Аббат Калю предпочел бы, чтобы его воспитанник возмущался, бесился, но как одолеть эту тоску дикого зверя, попавшего в клетку, особенно после того, как настоятельница Сакре-Кер в весьма сухих выражениях попросила балюзакского кюре прекратить всякую переписку с ее воспитанницей Мишель Пиан? Жан бросил читать, увиливал от уроков, бродил до ночи по лесу или скакал на своей кляче. Спустя несколько недель он стал изредка заглядывать к учителю. Аббат Калю закрывал глаза на эти посещения, хотя не сомневался, что Жану всякий раз вручают там письмо от Гортензии или он сам оставляет ей записочку, Мирбель дал слово не видеться с аптекаршей, но не давал слова не писать ей. Не будь этих почти ежедневных эпистолярных бесед, возможно, их отношения не приняли бы любовного оттенка, и именно романтически-приподнятый тон юношеских писем дал мыслям Гортензии Вуайо новое направление. Ее осенило: то, что поначалу она считала невозможным с этим мальчиком, который в сыновья ей годится, вдруг стало возможным. Она начала с того, что осторожно перешла на язык дружбы; и это помогло ей добиться успеха, хотя на самом деле она была не способна питать дружеские чувства к кому бы то ни было, ибо с первого дня пребывания пансионеркой в лицее вплоть до получения аттестата зрелости дружба была для нее лишь ширмой желания. А сейчас в игру вступило желание мести. Впрочем, она не строила себе иллюзий относительно тех чувств, какие внушала Мирбелю. Хотя Жан и не сделал Гортензию своей поверенной, она знала, что он страдает, что сердце его занято другой. Но, будучи более искушенной, нежели аббат Калю, она сумела распознать в этом мальчике зверя, каким он, в сущности, и был, догадалась, что он уже весь во власти своего инстинкта, этого слепого, неотвратимого зова.
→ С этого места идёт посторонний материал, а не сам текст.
-- ==== Sys2Proof/Laws/Memory.lean ====
section
/-! SUPPORT. The laws of memory: what a store changes and what it leaves, that every memory operation keeps the
canonical form, and what the multi-byte accesses do (spec 20_memory.md R45, R49, R53). -/

namespace Sys2Proof.Machine

variable (m : Memory) (a b : Nat) (u : Byte)

/-! ### One byte -/

theorem Memory.get_insert : (m.insert a u).get b = if b = a then u else m.get b := by
  induction m with
  | nil => simp only [Memory.insert, Memory.get]
  | cons c rest ih =>
    obtain ⟨d, w⟩ := c
    simp only [Memory.insert]
    split
    · simp only [Memory.get]
    · split
      · subst_vars; simp only [Memory.get]; split <;> rfl
      · simp only [Memory.get, ih]; split <;> split <;> first | rfl | omega

theorem Memory.get_erase : (m.erase a).get b = if b = a then resetByte a else m.get b := by
  induction m with
  | nil => simp only [Memory.erase, List.filter_nil, Memory.get]; split <;> simp_all
  | cons c rest ih =>
    obtain ⟨d, w⟩ := c
    simp only [Memory.erase] at ih
    simp only [Memory.erase, List.filter_cons]
    split
    · simp only [Memory.get, ih]; split <;> split <;> simp_all
    · simp only [Memory.get, ih]; split <;> simp_all

/-- A store is seen by the next read of that address and by no other. -/
theorem Memory.get_put : (m.put a u).get b = if b = a then u else m.get b := by
  simp only [Memory.put]
  split
  · rename_i h; rw [Memory.get_erase, h]
  · rw [Memory.get_insert]

theorem Memory.read_put (h : a < 0x1000) : (m.put a u).read b = if b = a then some u else m.read b := by
  simp only [Memory.read, Memory.get_put, Config.memSize]
  by_cases hb : b = a
  · rw [if_pos hb, if_pos hb, if_pos (by omega)]
  · rw [if_neg hb, if_neg hb]

theorem Memory.read_lt (h : a < 0x1000) : m.read a = some (m.get a) := by
  simp [Memory.read, h]

theorem Memory.read_ge (h : 0x1000 ≤ a) : m.read a = none := by
  simp only [Memory.read, Config.memSize, if_neg (Nat.not_lt.mpr h)]

/-! ### The canonical form -/

theorem Memory.wfFrom_mono {lo lo' : Nat} (h : lo' ≤ lo) {m : Memory} (hm : Memory.wfFrom lo m = true) :
    Memory.wfFrom lo' m = true := by
  cases m with
  | nil => rfl
  | cons c rest =>
    simp only [Memory.wfFrom, Bool.and_eq_true, decide_eq_true_eq] at hm ⊢
    exact ⟨⟨⟨by omega, hm.1.1.2⟩, hm.1.2⟩, hm.2⟩

theorem Memory.insert_wfFrom {lo : Nat} {m : Memory} {a : Nat} {u : Byte} (hm : Memory.wfFrom lo m = true) (hlo : lo ≤ a)
    (ha : a < 0x1000) (hu : u ≠ resetByte a) : Memory.wfFrom lo (m.insert a u) = true := by
  induction m generalizing lo with
  | nil => simp [Memory.insert, Memory.wfFrom, hlo, ha, hu]
  | cons c rest ih =>
    obtain ⟨d, w⟩ := c
    simp only [Memory.wfFrom, Bool.and_eq_true, decide_eq_true_eq] at hm
    simp only [Memory.insert]
    split
    · simp only [Memory.wfFrom, Bool.and_eq_true, decide_eq_true_eq]
      exact ⟨⟨⟨hlo, ha⟩, hu⟩, ⟨⟨by omega, hm.1.1.2⟩, hm.1.2⟩, hm.2⟩
    · split
      · subst_vars
        simp only [Memory.wfFrom, Bool.and_eq_true, decide_eq_true_eq]
        exact ⟨⟨⟨hlo, ha⟩, hu⟩, hm.2⟩
      · simp only [Memory.wfFrom, Bool.and_eq_true, decide_eq_true_eq]
        exact ⟨hm.1, ih hm.2 (by omega)⟩

theorem Memory.erase_wfFrom {lo : Nat} {m : Memory} (a : Nat) (hm : Memory.wfFrom lo m = true) :
    Memory.wfFrom lo (m.erase a) = true := by
  induction m generalizing lo with
  | nil => rfl
  | cons c rest ih =>
    obtain ⟨d, w⟩ := c
    simp only [Memory.wfFrom, Bool.and_eq_true, decide_eq_true_eq] at hm
    simp only [Memory.erase] at ih
    simp only [Memory.erase, List.filter_cons]
    split
    · simp only [Memory.wfFrom, Bool.and_eq_true, decide_eq_true_eq]
      exact ⟨hm.1, ih hm.2⟩
    · exact Memory.wfFrom_mono (by omega) (ih hm.2)

/-- A store keeps the canonical form. -/
theorem Memory.put_wf {m : Memory} {a : Nat} (u : Byte) (hm : m.wf = true) (ha : a < 0x1000) : (m.put a u).wf = true := by
  simp only [Memory.put]
  split
  · exact Memory.erase_wfFrom a hm
  · exact Memory.insert_wfFrom hm (Nat.zero_le a) ha ‹_›

theorem Memory.putBytes_wf {m : Memory} {a : Nat} {us : List Byte} (hm : m.wf = true) (h : a + us.length ≤ 0x1000) :
    (m.putBytes a us).wf = true := by
  induction us generalizing m a with
  | nil => exact hm
  | cons u us ih =>
    simp only [List.length_cons] at h
    exact ih (Memory.put_wf u hm (by omega)) (by omega)

/-! ### Several bytes -/

theorem inRange_iff (n : Nat) : inRange a n = true ↔ n = 0 ∨ a + n ≤ 0x1000 := by
  simp only [inRange, Bool.or_eq_true, decide_eq_true_eq, Config.memSize]

/-- What a multi-byte store leaves: its bytes at its addresses, and every other address as before. -/
theorem Memory.get_putBytes (us : List Byte) :
    (m.putBytes a us).get b = if a ≤ b ∧ b < a + us.length then us.getD (b - a) 0 else m.get b := by
  induction us generalizing m a with
  | nil =>
    simp only [Memory.putBytes, List.length_nil]
    rw [if_neg (by omega)]
  | cons u us ih =>
    simp only [Memory.putBytes, ih, Memory.get_put, List.length_cons]
    by_cases h1 : b = a
    · subst h1
      rw [if_neg (by omega), if_pos (by omega), if_pos (by omega), Nat.sub_self]; rfl
    · by_cases h2 : a + 1 ≤ b ∧ b < a + 1 + us.length
      · rw [if_pos h2, if_pos (by omega), show b - a = (b - (a + 1)) + 1 by omega]; rfl
      · rw [if_neg h2, if_neg h1, if_neg (by omega)]

/-- The checked multi-byte store, said once: it succeeds exactly in range. -/
theorem Memory.writeBytes_eq_some {m m' : Memory} {a : Nat} {us : List Byte} :
    m.writeBytes a us = some m' ↔ (us.length = 0 ∨ a + us.length ≤ 0x1000) ∧ m' = m.putBytes a us := by
  rw [← inRange_iff, Memory.writeBytes]
  split <;> rename_i h <;> simp [h, eq_comm]

theorem Memory.writeBytes_eq_none {m : Memory} {a : Nat} {us : List Byte} :
    m.writeBytes a us = none ↔ us.length ≠ 0 ∧ 0x1000 < a + us.length := by
  have h := inRange_iff a us.length
  rw [Memory.writeBytes]
  split
  · rename_i hr; have := h.mp hr; simp only [reduceCtorEq, false_iff]; omega
  · rename_i hr; simp only [true_iff]; rw [h] at hr; omega

/-- The checked multi-byte read, said once: it succeeds exactly in range. -/
theorem Memory.readBytes_eq_some {m : Memory} {a n : Nat} {us : List Byte} :
    m.readBytes a n = some us ↔ (n = 0 ∨ a + n ≤ 0x1000) ∧ us = (List.range n).map fun k => m.get (a + k) := by
  rw [← inRange_iff, Memory.readBytes]
  split <;> rename_i h <;> simp [h, eq_comm]

theorem Memory.readBytes_eq_none {m : Memory} {a n : Nat} :
    m.readBytes a n = none ↔ n ≠ 0 ∧ 0x1000 < a + n := by
  have h := inRange_iff a n
  rw [Memory.readBytes]
  split
  · rename_i hr; have := h.mp hr; simp only [reduceCtorEq, false_iff]; omega
  · rename_i hr; simp only [true_iff]; rw [h] at hr; omega

/-- The checked multi-byte store keeps the canonical form. -/
theorem Memory.writeBytes_wf {m m' : Memory} {a : Nat} {us : List Byte} (hm : m.wf = true)
    (h : m.writeBytes a us = some m') : m'.wf = true := by
  obtain ⟨hr | hr, rfl⟩ := Memory.writeBytes_eq_some.mp h
  · rw [List.length_eq_zero_iff.mp hr]; exact hm
  · exact Memory.putBytes_wf hm hr

/-- Memory after reset is in canonical form. -/
theorem State.reset_mem_wf : State.reset.mem.wf = true := rfl

end Sys2Proof.Machine
end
Гортензия Вуайо разгадала первым делом эту сторону натуры юноши. У Жана сохранились два-три ее письма, и он много позже показывал их мне: ни следа сентиментальности, зато написаны они с весьма умелым расчетом, без всякого, впрочем, нажима, пробудить юное воображение, отданное во власть одиночества. Одна из немногих записей аббата Калю, касающаяся непосредственно Гортензии Вуайо, показывает, до какой степени, чуть ли не до кошмаров, он был встревожен поведением этой женщины. «Тут целая наука, непостижимая в деревенской жительнице, – пишет он. – Ибо порок тоже является своего рода воспитанием. Не всякому дано лицезреть зло столь непосредственно. Жалкие наши личные слабости, которые мы называем злом, не имеют ничего общего с этим стремлением истребить душу человеческую. Я знаю: самый дух зла, тот, что был известен еще в XVIII веке и описан в «Опасных связях», живет и дышит всего в нескольких метрах от моего дома, за ставнями обыкновенной аптеки»...»
Весна выдалась ранняя. Хотя в этом году Жан должен был сдавать экзамены на бакалавра, он по-прежнему убегал с уроков. Гортензия отлично знала, что непременно встретит его, когда, по ее мнению, придет время их встречи, и что для этого ей достаточно выйти прогуляться по берегу Сирона, но она не торопила события, не желая ничем рисковать. Она решила прежде всего стать наваждением для этого юноши, желала, чтобы он неотступно мечтал о ней, и уже начала строить иные планы, более далекие, чем простая месть. Ей было мало просто нанести аббату Калю смертельный удар. С тех пор как Гортензия лишилась своей подружки, она стала искать подходящего предлога отделаться от старика аптекаря, ставшего для нее бесполезной обузой. Она прикинула в уме, что юный де Мирбель явится не только орудием ее мести, но и поможет ей освободиться от брачных уз, если только он согласится пойти на скандал, но она еще колебалась, прежде чем занести ногу на следующую ступеньку.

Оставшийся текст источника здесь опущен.